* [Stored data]
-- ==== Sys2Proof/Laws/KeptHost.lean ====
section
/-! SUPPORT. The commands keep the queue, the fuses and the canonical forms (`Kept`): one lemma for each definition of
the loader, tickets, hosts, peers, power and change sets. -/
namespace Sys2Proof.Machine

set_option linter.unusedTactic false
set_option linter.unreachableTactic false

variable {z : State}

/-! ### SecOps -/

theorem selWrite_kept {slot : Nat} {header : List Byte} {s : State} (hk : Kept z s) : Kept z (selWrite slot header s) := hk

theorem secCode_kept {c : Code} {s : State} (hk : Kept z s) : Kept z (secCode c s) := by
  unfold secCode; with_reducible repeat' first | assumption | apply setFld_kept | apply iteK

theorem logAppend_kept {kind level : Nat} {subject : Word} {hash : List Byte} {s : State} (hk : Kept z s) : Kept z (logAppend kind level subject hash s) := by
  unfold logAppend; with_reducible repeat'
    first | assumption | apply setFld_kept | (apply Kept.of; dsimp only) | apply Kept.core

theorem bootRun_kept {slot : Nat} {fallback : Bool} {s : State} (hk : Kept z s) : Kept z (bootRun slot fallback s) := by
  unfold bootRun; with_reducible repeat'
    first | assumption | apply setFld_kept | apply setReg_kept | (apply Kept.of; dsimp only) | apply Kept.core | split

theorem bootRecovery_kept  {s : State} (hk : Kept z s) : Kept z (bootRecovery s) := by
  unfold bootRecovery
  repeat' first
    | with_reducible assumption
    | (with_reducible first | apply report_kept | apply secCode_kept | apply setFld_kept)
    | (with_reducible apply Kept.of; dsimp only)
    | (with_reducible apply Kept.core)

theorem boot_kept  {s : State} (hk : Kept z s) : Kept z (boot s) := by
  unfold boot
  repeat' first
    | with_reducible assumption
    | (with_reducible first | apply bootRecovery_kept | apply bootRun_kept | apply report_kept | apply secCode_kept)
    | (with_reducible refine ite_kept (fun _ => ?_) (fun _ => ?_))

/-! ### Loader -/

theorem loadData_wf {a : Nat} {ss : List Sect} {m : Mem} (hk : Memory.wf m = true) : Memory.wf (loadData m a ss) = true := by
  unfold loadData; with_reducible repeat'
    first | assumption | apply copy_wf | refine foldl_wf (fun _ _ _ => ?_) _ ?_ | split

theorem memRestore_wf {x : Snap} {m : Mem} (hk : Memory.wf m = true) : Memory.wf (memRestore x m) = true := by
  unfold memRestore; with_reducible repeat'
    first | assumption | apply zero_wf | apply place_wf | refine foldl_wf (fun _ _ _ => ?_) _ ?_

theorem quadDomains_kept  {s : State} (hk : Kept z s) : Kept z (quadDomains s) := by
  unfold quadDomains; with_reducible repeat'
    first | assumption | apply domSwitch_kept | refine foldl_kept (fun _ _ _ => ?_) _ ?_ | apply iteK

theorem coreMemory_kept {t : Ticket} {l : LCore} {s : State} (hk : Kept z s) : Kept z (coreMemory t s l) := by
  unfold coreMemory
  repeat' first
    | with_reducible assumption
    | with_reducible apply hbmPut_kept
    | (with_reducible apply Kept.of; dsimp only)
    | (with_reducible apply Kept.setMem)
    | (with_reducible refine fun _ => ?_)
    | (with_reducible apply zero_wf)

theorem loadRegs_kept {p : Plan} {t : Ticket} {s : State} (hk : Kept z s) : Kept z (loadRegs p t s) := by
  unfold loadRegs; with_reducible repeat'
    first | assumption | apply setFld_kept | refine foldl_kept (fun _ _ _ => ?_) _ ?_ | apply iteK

--

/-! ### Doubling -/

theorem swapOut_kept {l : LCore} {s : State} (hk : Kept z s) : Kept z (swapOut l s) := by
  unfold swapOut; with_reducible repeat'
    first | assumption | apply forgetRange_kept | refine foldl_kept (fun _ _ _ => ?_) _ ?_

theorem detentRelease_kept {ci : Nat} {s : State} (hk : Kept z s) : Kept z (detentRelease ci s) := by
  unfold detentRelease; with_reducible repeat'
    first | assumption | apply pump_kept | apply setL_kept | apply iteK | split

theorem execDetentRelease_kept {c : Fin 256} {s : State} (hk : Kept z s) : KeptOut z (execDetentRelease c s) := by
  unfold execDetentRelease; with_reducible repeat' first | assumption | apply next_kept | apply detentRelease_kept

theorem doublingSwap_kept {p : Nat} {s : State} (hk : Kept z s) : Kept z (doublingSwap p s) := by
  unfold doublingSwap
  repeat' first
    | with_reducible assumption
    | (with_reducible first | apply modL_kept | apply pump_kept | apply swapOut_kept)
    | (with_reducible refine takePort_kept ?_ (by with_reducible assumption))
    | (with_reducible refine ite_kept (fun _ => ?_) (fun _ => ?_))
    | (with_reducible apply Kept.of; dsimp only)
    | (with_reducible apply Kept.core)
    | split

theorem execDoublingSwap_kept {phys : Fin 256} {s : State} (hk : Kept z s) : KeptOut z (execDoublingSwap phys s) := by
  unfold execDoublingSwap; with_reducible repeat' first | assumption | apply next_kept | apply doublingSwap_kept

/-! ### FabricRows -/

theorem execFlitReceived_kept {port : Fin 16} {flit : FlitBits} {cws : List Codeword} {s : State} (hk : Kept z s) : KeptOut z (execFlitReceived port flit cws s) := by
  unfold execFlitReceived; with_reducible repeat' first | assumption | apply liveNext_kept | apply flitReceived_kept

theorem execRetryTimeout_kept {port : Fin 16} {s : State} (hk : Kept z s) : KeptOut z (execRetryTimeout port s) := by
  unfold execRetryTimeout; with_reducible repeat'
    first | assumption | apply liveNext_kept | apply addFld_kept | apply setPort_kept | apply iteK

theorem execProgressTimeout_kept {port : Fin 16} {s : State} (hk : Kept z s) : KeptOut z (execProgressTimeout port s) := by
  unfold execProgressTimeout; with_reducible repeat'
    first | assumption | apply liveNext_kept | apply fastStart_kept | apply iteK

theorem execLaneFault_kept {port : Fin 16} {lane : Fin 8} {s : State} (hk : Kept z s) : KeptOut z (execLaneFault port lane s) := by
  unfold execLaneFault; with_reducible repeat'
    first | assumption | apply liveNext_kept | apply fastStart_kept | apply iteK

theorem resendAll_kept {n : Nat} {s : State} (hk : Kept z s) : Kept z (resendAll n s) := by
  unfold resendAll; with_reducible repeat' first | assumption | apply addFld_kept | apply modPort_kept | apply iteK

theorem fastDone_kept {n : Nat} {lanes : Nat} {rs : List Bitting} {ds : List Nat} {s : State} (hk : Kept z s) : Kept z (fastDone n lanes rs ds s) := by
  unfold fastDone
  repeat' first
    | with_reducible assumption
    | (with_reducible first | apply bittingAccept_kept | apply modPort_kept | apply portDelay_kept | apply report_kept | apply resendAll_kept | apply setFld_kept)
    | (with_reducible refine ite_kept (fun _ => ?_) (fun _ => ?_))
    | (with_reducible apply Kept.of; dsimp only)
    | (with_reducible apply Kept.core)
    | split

* * *

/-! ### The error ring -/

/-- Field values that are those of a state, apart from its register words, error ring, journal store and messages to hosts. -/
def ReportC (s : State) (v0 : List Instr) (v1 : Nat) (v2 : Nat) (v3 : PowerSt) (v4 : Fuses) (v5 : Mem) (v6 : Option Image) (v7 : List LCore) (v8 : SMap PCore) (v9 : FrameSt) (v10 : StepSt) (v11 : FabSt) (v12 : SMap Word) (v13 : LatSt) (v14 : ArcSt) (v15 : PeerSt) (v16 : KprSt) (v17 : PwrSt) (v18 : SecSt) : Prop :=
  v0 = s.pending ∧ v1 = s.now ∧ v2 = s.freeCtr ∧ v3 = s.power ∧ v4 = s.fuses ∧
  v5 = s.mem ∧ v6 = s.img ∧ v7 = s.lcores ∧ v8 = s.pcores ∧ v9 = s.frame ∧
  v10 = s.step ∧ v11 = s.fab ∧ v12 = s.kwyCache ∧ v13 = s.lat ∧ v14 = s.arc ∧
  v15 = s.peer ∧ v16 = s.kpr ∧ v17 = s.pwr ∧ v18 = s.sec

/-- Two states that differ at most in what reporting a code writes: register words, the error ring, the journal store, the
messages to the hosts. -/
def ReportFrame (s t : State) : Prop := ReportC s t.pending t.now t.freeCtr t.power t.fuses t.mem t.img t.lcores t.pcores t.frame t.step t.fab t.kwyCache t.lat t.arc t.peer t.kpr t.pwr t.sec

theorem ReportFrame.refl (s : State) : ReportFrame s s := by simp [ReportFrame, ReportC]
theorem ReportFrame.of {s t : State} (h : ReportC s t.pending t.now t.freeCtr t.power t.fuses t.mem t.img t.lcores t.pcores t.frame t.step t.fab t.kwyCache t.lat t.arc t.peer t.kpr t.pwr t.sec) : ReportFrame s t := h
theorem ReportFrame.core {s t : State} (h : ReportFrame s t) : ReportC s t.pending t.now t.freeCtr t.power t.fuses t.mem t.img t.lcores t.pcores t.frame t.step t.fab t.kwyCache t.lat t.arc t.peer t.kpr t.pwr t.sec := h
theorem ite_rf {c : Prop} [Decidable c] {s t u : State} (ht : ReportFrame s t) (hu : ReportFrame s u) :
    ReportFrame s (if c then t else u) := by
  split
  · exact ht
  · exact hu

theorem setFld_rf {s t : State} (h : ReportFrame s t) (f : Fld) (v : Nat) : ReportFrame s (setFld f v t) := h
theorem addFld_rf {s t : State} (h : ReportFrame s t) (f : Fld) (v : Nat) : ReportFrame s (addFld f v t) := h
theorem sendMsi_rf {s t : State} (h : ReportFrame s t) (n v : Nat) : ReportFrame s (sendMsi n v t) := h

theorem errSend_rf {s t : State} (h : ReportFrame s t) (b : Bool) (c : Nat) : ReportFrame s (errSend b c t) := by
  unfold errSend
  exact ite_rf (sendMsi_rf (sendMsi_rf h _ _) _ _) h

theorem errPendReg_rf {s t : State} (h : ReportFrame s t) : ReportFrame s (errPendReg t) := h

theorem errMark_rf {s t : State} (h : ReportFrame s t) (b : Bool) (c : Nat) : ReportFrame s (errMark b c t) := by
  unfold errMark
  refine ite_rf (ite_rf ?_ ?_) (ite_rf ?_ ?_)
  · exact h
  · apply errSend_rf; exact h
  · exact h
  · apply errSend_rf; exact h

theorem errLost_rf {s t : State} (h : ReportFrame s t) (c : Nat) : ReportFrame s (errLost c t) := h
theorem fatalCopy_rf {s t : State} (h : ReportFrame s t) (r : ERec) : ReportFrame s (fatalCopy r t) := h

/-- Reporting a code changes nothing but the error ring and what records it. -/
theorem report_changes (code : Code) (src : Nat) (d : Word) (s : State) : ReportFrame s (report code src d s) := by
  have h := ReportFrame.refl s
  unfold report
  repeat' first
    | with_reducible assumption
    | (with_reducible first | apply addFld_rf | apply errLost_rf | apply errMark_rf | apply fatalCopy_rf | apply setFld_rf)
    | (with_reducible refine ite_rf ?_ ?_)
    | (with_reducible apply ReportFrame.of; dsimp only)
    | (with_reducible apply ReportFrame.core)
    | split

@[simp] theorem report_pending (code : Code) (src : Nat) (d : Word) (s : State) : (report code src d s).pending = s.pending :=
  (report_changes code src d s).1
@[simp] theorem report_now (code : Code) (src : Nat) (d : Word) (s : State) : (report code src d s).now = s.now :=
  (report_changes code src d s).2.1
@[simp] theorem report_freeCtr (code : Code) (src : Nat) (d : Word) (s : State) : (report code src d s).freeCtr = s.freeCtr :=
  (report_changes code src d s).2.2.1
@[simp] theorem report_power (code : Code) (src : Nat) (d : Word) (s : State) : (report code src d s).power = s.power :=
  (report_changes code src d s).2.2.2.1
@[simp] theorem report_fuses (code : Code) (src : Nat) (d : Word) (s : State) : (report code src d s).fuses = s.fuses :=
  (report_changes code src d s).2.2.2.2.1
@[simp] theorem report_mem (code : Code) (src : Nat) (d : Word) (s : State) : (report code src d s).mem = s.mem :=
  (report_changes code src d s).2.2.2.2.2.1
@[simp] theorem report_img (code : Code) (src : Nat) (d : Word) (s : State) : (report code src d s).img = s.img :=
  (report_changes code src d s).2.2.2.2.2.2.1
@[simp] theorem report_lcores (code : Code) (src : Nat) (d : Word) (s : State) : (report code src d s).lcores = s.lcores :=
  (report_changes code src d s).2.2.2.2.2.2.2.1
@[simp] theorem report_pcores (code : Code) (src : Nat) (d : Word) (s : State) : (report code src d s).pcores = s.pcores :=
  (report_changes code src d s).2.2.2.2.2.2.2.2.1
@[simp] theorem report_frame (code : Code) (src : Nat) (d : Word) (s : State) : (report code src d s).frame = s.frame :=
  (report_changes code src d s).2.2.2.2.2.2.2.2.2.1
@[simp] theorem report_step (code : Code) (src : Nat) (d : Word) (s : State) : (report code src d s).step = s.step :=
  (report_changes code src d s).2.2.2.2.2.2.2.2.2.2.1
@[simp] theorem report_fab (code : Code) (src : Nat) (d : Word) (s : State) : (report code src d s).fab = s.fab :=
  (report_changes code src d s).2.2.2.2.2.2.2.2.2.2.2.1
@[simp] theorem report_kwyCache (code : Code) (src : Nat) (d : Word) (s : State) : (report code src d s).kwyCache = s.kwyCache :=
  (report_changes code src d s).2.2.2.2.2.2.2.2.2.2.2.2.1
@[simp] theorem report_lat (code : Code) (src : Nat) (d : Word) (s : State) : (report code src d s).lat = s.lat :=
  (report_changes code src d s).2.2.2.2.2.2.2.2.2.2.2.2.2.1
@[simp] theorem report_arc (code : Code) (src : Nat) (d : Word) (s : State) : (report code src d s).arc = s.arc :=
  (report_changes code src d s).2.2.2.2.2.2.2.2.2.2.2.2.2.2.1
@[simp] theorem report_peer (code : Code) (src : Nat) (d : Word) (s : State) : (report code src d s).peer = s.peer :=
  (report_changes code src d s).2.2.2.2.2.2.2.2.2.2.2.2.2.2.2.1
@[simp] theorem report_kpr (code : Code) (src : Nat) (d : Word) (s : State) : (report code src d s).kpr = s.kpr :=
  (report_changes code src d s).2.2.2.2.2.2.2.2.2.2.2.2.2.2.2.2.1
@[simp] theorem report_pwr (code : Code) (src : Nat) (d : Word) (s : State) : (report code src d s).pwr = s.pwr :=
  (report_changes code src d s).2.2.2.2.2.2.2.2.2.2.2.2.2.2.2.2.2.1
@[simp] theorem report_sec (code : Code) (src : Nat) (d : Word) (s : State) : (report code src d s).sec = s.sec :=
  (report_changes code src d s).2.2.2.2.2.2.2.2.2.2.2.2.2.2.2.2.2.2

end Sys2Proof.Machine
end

* [WHAT YOU ARE ASKED TO DO] Count the lines above holding "linter". Give only the number.

* [TASK OUTPUT] 2